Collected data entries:
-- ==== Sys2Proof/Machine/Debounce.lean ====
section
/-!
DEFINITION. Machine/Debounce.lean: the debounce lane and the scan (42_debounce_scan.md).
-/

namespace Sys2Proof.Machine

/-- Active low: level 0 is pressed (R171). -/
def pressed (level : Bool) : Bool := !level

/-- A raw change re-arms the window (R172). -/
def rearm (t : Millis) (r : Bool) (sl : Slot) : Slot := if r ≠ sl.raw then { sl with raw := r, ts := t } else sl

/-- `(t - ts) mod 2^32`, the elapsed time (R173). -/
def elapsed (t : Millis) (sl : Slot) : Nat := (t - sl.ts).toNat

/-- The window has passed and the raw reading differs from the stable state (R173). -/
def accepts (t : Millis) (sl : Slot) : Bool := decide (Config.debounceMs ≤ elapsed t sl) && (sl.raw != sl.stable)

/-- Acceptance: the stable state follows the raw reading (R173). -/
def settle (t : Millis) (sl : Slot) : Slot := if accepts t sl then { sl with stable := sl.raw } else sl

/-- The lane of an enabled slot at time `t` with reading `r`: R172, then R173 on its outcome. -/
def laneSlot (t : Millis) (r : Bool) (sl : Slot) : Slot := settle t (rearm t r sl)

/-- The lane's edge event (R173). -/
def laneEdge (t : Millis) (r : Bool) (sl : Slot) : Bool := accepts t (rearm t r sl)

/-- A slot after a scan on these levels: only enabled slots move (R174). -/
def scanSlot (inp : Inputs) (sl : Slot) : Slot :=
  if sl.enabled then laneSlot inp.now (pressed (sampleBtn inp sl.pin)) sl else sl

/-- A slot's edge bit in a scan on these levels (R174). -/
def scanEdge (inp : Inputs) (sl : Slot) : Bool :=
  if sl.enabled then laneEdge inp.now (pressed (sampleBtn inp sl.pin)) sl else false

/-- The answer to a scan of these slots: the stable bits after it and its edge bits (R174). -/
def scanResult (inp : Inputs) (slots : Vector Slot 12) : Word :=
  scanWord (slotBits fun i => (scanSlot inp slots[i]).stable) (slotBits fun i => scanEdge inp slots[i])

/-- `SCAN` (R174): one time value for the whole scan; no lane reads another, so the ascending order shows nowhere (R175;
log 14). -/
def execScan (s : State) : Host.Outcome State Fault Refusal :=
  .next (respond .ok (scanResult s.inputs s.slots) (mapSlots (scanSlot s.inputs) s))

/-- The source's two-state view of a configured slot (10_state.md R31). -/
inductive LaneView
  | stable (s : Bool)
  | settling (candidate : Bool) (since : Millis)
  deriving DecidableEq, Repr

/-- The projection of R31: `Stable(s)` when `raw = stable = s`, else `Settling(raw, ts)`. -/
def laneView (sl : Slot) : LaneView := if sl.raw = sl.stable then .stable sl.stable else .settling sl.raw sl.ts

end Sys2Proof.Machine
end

=== TASK DESCRIPTION ===
Please copy exactly the lines from the first line of the records above through the line containing "window (R172). -/", including both, and nothing more.

=== RESPONSE TO THIS TASK ===
-- ==== Sys2Proof/Machine/Debounce.lean ====
section
/-!
DEFINITION. Machine/Debounce.lean: the debounce lane and the scan (42_debounce_scan.md).
-/

namespace Sys2Proof.Machine

/-- Active low: level 0 is pressed (R171). -/
def pressed (level : Bool) : Bool := !level

/-- A raw change re-arms the window (R172). -/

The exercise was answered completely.